Однако коронный материал еще не был подготовлен. Этим надо будет заняться дома: две-три публикации про то, как фирма АСВ (страхование культурных ценностей, библиотек и архивов) получила информацию, что в мире х о д я т произведения русской, польской, венгерской, чешской, французской и итальянской культуры, похищенные нацистами из государственных музеев. АСВ не может страховать краденое; нацизм был сломлен мужеством честных американских, русских и английских парней, освободивших Европу от коричневого ужаса; однако компетентные работники АСВ, привлеченные к расследованию информации, выяснили, что факты не соответствуют действительности; все награбленное нацистами давным-давно возвращено законным владельцам; речь шла об очередном шантаже Москвы, который преследовал как идеологические, чисто пропагандистские цели (постоянное муссирование слухов о том, что многие нацисты якобы сотрудничали с соответствующими службами США), так и более тревожные, связанные с попыткой подорвать доверие общественности к самому институту страхования.

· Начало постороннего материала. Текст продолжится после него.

-- ==== Sys2Proof/Certificates/Slice0/Obligations.lean ====
section
/-! DEFINITION. Statements for the provers. Each docstring names the rule of spec/ it formalises. A next state is written
out as a record update of the state before, so that every element it does not name is unchanged. Where a rule rests on one
of the spec's own decisions D<n> (spec/92_eei_decisions.md), the docstring says so. -/

open Sys2Proof Sys2Proof.Machine

/-! ### Reset and invariants -/

/-- R124, R125: reset puts every element at the table's value and emits nothing (SYNC, FB, EXPLEN, PEND_CMD, PEND_RECS and
READER are the spec's own decisions D21, D13). Nothing is said of the open parameters. -/
def Obligations.ResetPutsEveryElementAtItsTableValue : Prop :=
  State.reset.sync = .unknown ∧ syncCode State.reset.sync = 0 ∧
  State.reset.fb = [] ∧ State.reset.expLen = 0 ∧
  State.reset.devState = none ∧ devStateBits State.reset = (0, 0x00) ∧
  State.reset.errCode = 0x00 ∧
  State.reset.link = .connecting ∧ linkCode State.reset.link = 0 ∧
  State.reset.reader = .idle ∧ readerCode State.reset.reader = 0 ∧
  State.reset.pendKind = .none ∧ pendKindCode State.reset.pendKind = 0 ∧
  State.reset.pendCmd = 0x00 ∧ State.reset.pendRecs = [] ∧
  State.reset.out = []

/-- R26 (an inference the spec marks as its own) and the other invariants below hold right after reset. -/
def Obligations.ResetMeetsTheInvariants : Prop :=
  StateInv State.reset ∧ HeaderInv State.reset ∧ DisconnectedOnce State.reset ∧ OnlyRequestsSent State.reset

/-- R26 (an inference the spec marks as its own), with the capacity of R25 and the lengths of R17: every step from a state
that meets the invariants ends in one that meets them. -/
def Obligations.StepKeepsTheStateInvariants : Prop :=
  ∀ s t : State, StateInv s → step s = .next t → StateInv t

/-- R108 (an inference the spec marks as its own): DISCONNECTED is emitted when the reader stops, and at no other time, so
at most once in the life of a block. -/
def Obligations.StepKeepsDisconnectedOnce : Prop :=
  ∀ s t : State, DisconnectedOnce s → step s = .next t → DisconnectedOnce t

/-- R49, R134: the block transmits nothing but whole RPC request frames of at most 253 data bytes. -/
def Obligations.StepSendsOnlyRequestFrames : Prop :=
  ∀ s t : State, OnlyRequestsSent s → step s = .next t → OnlyRequestsSent t

/-- R130 (an inference the spec marks as its own; decision D3): no frame with payload length 0x0A is ever being received;
the header of a frame in reception never holds a newline, so EXPLEN is never 10 + 10. -/
def Obligations.FrameOfPayloadLengthTenIsNeverReceived : Prop :=
  (∀ s t : State, StateInv s → HeaderInv s → step s = .next t → HeaderInv t) ∧
  (∀ s : State, StateInv s → HeaderInv s → s.expLen ≠ 20)

/-! ### Encoding and the step -/

/-- Decoding the encoding of a well-formed instruction gives the instruction back, with every operand at every value the
encoding admits (R45, R52, R58, R59; the event operand layout is the model's, log entry 5). -/
def Obligations.DecodeOfEncodeIsTheInstruction : Prop :=
  ∀ i : Instr, wellFormed i = true → decode (encode i) = .ok i

/-- Words written out from R45, R52, R55 and R58 (bytes of spec/95_test_vectors.md V1, V27d, V20, V28b, V21) decode to what
they stand for; a transmitted and a received RPC frame are told apart by their side. -/
def Obligations.WrittenOutWordsDecodeToTheirInstructions : Prop :=
  decode (.event ⟨0b0000, [0x49]⟩) = .ok (.rxByte 0x49) ∧
  decode (.event ⟨0b0010, []⟩) = .ok .start ∧
  decode (.event ⟨0b0101, [0x04, 0xAA]⟩) = .ok (.issueMany 0x04 [0xAA]) ∧
  decode (.rxFrame [0x49, 0x4D, 0x50, 0x52, 0x4F, 0x56, 0x01, 0x01, 0x01, 0x02, 0xE2])
    = .ok (.currentState [0x02] 0xE2) ∧
  decode (.rxFrame [0x49, 0x4D, 0x50, 0x52, 0x4F, 0x56, 0x01, 0x02, 0x01, 0x03, 0xE4])
    = .ok (.errorState [0x03] 0xE4) ∧
  decode (.rxFrame [0x49, 0x4D, 0x50, 0x52, 0x4F, 0x56, 0x01, 0x03, 0x02, 0x03, 0x00, 0xE6])
    = .ok (.rpc [0x03, 0x00] 0xE6) ∧
  decode (.rxFrame [0x49, 0x4D, 0x50, 0x52, 0x4F, 0x56, 0x01, 0x04, 0x02, 0x04, 0x00, 0xE8])
    = .ok (.rpcResult [0x04, 0x00] 0xE8) ∧
  decode (.txFrame [0x49, 0x4D, 0x50, 0x52, 0x4F, 0x56, 0x01, 0x03, 0x02, 0x03, 0x00, 0xE6])
    = .ok (.txRequestInfo []) ∧
  decode (.txFrame [0x49, 0x4D, 0x50, 0x52, 0x4F, 0x56, 0x01, 0x03, 0x0E, 0x01, 0x0C, 0x04, 0x48, 0x6F, 0x6D, 0x65,
      0x06, 0x73, 0x65, 0x63, 0x72, 0x65, 0x74, 0x15])
    = .ok (.txSendWifiSettings [0x04, 0x48, 0x6F, 0x6D, 0x65, 0x06, 0x73, 0x65, 0x63, 0x72, 0x65, 0x74])

/-- R11, R58: one step takes the first input event and runs it; the event leaves the input and the previous return value is
gone. (The input list is the model's view of the ports, log entry 3.) -/
def Obligations.StepRunsTheDecodedEvent : Prop :=
  ∀ (s : State) (w : InputWord) (rest : List InputWord) (i : Instr),
    s.input = w :: rest → (s.reader = .running ∨ isReceive w = false) → decode (.event w) = .ok i →
    step s = exec i { s with input := rest, status := none }

/-- R65 (decision D13): while the reader is not running no receive event has a step; those ready stay where they are, in
order, and the first host event behind them is taken; with none there the block waits. -/
def Obligations.ReceiveEventsWaitWhileNotRunning : Prop :=
  ∀ s : State, s.reader ≠ .running →
    (∀ b, exec (.rxByte b) s = .fault .receiveWaits) ∧
    (s.input ≠ [] → (∀ h ∈ s.input, isReceive h = true) → step s = .fault .receiveWaits) ∧
    (∀ (held rest : List InputWord) (w : InputWord) (i : Instr),
      s.input = held ++ w :: rest → (∀ h ∈ held, isReceive h = true) → isReceive w = false →
      decode (.event w) = .ok i → step s = exec i { s with input := held ++ rest, status := none })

Это Америка прочтет; это перепечатают в Европе; это будет победа. Только бы этот чертов князь не купил газету, а доехал до театра, только б он сел в первый ряд, на отведенное ему место и вручил этого психопата Врубеля своему соплеменнику!)

Свет в зале медленно убрали; лишь два прожектора высвечивали Годфри и Степанова, тем не менее Степанов видел Распопова и Савватеева во втором ряду, видел пустое — словно выбитый зуб — место Ростопчина в первом; заметил Игоря из торгпредства, тоже востоковед, вчера так и не смог приехать к друзьям; политики ссорятся, а торговцы должны продолжать свое дело; не будет оборота капитала — мир станет.

— Леди и джентльмены, — начал Годфри, — сначала я хочу приветствовать вас в этом зале. Разрешите представить нашего русского гостя, мистера Степанова. Мы с ним стоим по разные стороны баррикады, однако ныне баррикада разделяет не улицу, а мир, поэтому всякая попытка поговорить друг с другом, отложив в сторону оружие, угодна богу, который создал людей для жизни, но не для смерти. Диалог через баррикады угоден прогрессу, на этом я стою и с этого начинаю нашу встречу.

В трех местах зала х л о п н у л и; «подсаженные», подумал Степанов, зря он это затеял, что-то в этом есть жалкое; царила напряженность, она ощущалась гнетуще и постоянно.

— Дим, — Годфри обернулся к Степанову. — Я хочу, чтобы вы сами рассказали о себе собравшимся.

— Лучше бы с вашей помощью.

— Прекрасно. Где вы учили ваш английский?

— В Институте востоковедения.

— А каким был ваш основной язык?

— Афганский. Пушту.

В зале прошел шепот.

— Сколько вам лет?

— Я старый. Пятьдесят три.

— Вы считаете этот возраст старостью?

— Я — да. Мои подруги, однако, называют этот возраст «порою мужского расцвета».

— Вы не согласны с ними?

— Важно, чтоб они говорили правду.

— Вы женаты?

— Я живу сепаратно.

— Это разрешено в России?

— А в Англии разрешено по утрам умываться?

Годфри рассмеялся:

— О\'кэй, о\'кэй, я не хотел обидеть вашу страну моим вопросом, у нас смутные представления о том, что у вас разрешено, а что — нет. У вас есть дети?

— Двое.

— Вы дружите?

— Я считаю, что дружим, но более точно ответили бы они; отцы чаще заблуждаются.

Годфри резко повернулся к залу:

— Леди и джентльмены, сейчас мои милые помощницы раздадут вам листки для вопросов. Пожалуйста, напишите свое имя, адрес, профессию. Затем мои помощницы соберут ваши вопросы, я буду их зачитывать. — Он снова повернулся к Степанову. — Дим, вы — писатель. Какова тематика ваших книг?

— Разная.

— Вы пишете документальную прозу или прилежны вымыслу, беллетристике?

— И так и эдак.

— Пишете о политике?

— О ней тоже. Мир крайне политизирован, люди, слава богу, стали интересоваться политикой, мне это нравится, хоть какая-то гарантия от возможного безумства.

— «Слава богу»? — переспросил Годфри. — Пожалуйста, не обижайтесь на вопрос, но разве в России возможно публичное употребление двух этих слов? Я имею в виду «слава богу»?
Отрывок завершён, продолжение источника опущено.